● **Your objective**:
Go through the records and copy each line where the word "readsNow" occurs.

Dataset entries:

-- ==== Sys2Proof/Machine/AMem.lean ====
section
/-! DEFINITION. The synchronous forms of the access engine: scalar, queue and tile accesses (R246 to R251), atomics (R252 to
R254), FENCE (R255), SPADJ (R256), TLBP, PGHINT and TLBINV (R258 to R260). -/

namespace Sys2Proof.Machine

/-! ## Opening an access -/

/-- A synchronous read or write with an alignment; a store of the bytes of a mask. -/
def syncAcc (use : Use) (align : Nat) : Acc := ⟨use, align, false, false, true, if use = .write then .store else .load, []⟩
def storeAcc (align : Nat) (mask : List Bool) : Acc := { syncAcc .write align with mask := mask }

/-- What the translation of an access leaves, page by page up to one that faults: walks that are counted and translations that are cached
(R334, R383). -/
def translatedPages (s : State) (c : Nat) : Nat → List (Nat × Nat) → State → State
  | _, [], t => t
  | k, (va, n) :: rest, t =>
    if !canonical va || (windowOf s c va n).isSome || va < tileBytes then translatedPages s c (k + 1) rest t
    else
      let t1 := translated t c (s.core c).ctx va k
      match translate s c (s.core c).ctx va k with
      | .error _ => t1
      | .ok _ => translatedPages s c (k + 1) rest t1

/-- The same for an address operand: a tile-store address and an object are not translated (R218, R395). -/
def translatedFor (s : State) (c : Nat) (acc : Acc) (a : Addr) (n : Nat) : State :=
  match a with
  | .obj _ _ => s
  | .va v =>
    if !canonical v || v % acc.align != 0 || v < tileBytes then s
    else translatedPages s c 0 (splitPages (n / 0x4000 + 2) v n) s

/-- A synchronous access to race pages that an older one holds back: it waits, and the detector checks it when it is performed (R365,
R366). -/
def checksLater (s : State) (c : Nat) (acc : Acc) (segs : List Seg) : Bool :=
  !acc.late && segs.any (detects s c) &&
    heldBack (s.core c).a.pend (if acc.use == .write then .store segs [] [] else .load 0 1 false segs none)

/-- The parts of a store that straddles pages, with the stronger kind for all of them: the whole store is ordered by it, also where its
parts are performed at different times (R344). -/
def strongest (acc : Acc) (l : List Seg) : List Seg :=
  if acc.use == .write && segsSO l then l.map (fun g => { g with attr := { g.attr with kind := 0 } }) else l

/-- All checks of one access: its parts, and the state after its translation, the waits for its banks, and the race detector's
part. -/
def openAccess (s : State) (c : Nat) (acc : Acc) (a : Addr) (n : Nat) : Except Refused (List Seg × State) :=
  match segsOf s c acc a n with
  | .error e => .error e
  | .ok segs =>
    let s0 := waitParts c acc.asker segs (translatedFor s c acc a n)
    if checksLater s c acc segs then .ok (strongest acc segs, s0)
    else
      match raceCheck s0 c acc segs with
      | .error e => .error e
      | .ok s1 => .ok (strongest acc segs, s1)

/-- All checks of the elements of a form with their masks, in order; nothing takes effect before the last passes (R239). -/
def openElems (c : Nat) (acc : Acc) (n : Nat) : List (Addr × List Bool) → State → Except Refused (List (List Seg) × State)
  | [], s => .ok ([], s)
  | (a, mask) :: t, s =>
    match openAccess s c { acc with mask := mask } a n with
    | .error e => .error e
    | .ok (g, s1) =>
      match openElems c acc n t s1 with
      | .error e => .error e
      | .ok (gs, s2) => .ok (g :: gs, s2)

def openAll (c : Nat) (acc : Acc) (n : Nat) (l : List Addr) (s : State) : Except Refused (List (List Seg) × State) :=
  openElems c acc n (l.map (fun a => (a, []))) s

/-- What the translations of elements leave where one of them is refused: those up to it. -/
def translatedAll (c : Nat) (acc : Acc) (n : Nat) : List Addr → State → State
  | [], s => s
  | a :: t, s =>
    let s1 := translatedFor s c acc a n
    match segsOf s c acc a n with
    | .error _ => s1
    | .ok _ => translatedAll c acc n t s1

/-- What stands before an access of a stream: in a shadow handler every access before the fault is performed first (R120, R232, R342). -/
def beforeAccess (s : State) (w : Who) : State := if shadow s w then flushPends s w.core else s

/-- Opens an MA access and goes on with its parts. A refused access has no effect but its walks. -/
def withAccess (s0 : State) (w : Who) (acc : Acc) (base : ABase) (width : Nat) (off : MOff)
    (k : List Seg → State → Res) : Res :=
  let s := beforeAccess s0 w
  match memAddr s w base width off with
  | .error (c, v) => .raise c v
  | .ok a =>
    match openAccess s w.core acc a width with
    | .error (c, v) => .raiseIn (translatedFor s w.core acc a width) c v
    | .ok (segs, s1) => k segs s1

/-- Whether every part can be read at issue and nothing older holds the access back: all parts are read at issue where one of
them is on a race page (R366). -/
def readsNow (s : State) (c : Nat) (op : PendOp) : Bool :=
  (op.segs.all (fun g => atIssue s c g && !g.isRemote) || (op.segs.any (detects s c) && !op.segs.any Seg.isRemote)) &&
    !heldBack (s.core c).a.pend op

/-- The bytes read at issue, if they are. -/
def captured (s : State) (c : Nat) (op : PendOp) : Option (List Byte) × State :=
  if readsNow s c op && (badSegs s c op.segs).isNone then
    let r := readSegs s c op.segs
    (some r.1, r.2)
  else (none, s)

/-- The owner of the requests of the item that `addPend` adds next. -/
def nextOwner (s : State) (c : Nat) : Owner := .pend c (s.core c).nextId

/-- Marks a scalar register of the A stream empty (R102). -/
def markA (d : Nat) (k : Core) : Core := { k with a := k.a.markEmpty d }

/-- Starts a load: its register is empty until the value lands (R102, R246). In a shadow handler it is performed at once. -/
def startLoad (s : State) (w : Who) (d n : Nat) (z : Bool) (segs : List Seg) : Res :=
  let op := PendOp.load d n z segs none
  if shadow s w then
    match badSegs s w.core segs with
    | some (cause, tv) => .raise cause (accTval true tv)
    | none =>
      let r := readSegs s w.core segs
      .ok (putReg r.2 w d (loadValue z n r.1)) .seq
  else if leavesLate s w.core op then .wait
  else
    let got := captured s w.core op
    let s1 := got.2.setCore w.core (markA d ((got.2.core w.core).addPend .a (.load d n z segs got.1)))
    .ok (if got.1.isSome then s1 else requestReads w.core (nextOwner s w.core) segs s1) .seq

/-! ## Stores -/

/-- A part of a store with its bytes and mask. -/
structure Part where
  seg : Seg
  data : List Byte
  mask : List Bool
  deriving DecidableEq, Repr

def partsOf : List Seg → List Byte → List Bool → List Part
  | [], _, _ => []
  | g :: t, data, mask => ⟨g, data.take g.len, mask.take g.len⟩ :: partsOf t (data.drop g.len) (mask.drop g.len)

/-- Performs the parts that take effect at issue. -/
def writeParts (c place : Nat) : List Part → State → State
  | [], s => s
  | p :: t, s => writeParts c place t (writeSeg s c place p.seg p.data p.mask)

/-- Counts writes of a core's quantum; the 4,096th ends it (R369). -/
def countDet (s : State) (c n : Nat) : State :=
  let k := s.core c
  s.setCore c { k with det := { k.det with counted := k.det.counted + n, ended := k.det.ended || 4096 ≤ k.det.counted + n } }

def countIf (b : Bool) (c n : Nat) (s : State) : State := if b then countDet s c n else s

/-- A store with buffered parts takes a place of its own in program order: releases that follow it stand behind those of them that leave
for another package at the commit (R370, R465). -/
def buffered (c : Nat) (now : List Part) (s : State) : State :=
  if now.any (fun p => buffers s c p.seg && p.seg.isRemote) then s.setCore c { s.core c with nextId := (s.core c).nextId + 1 } else s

● **Response to this task**:
def readsNow (s : State) (c : Nat) (op : PendOp) : Bool :=
  if readsNow s c op && (badSegs s c op.segs).isNone then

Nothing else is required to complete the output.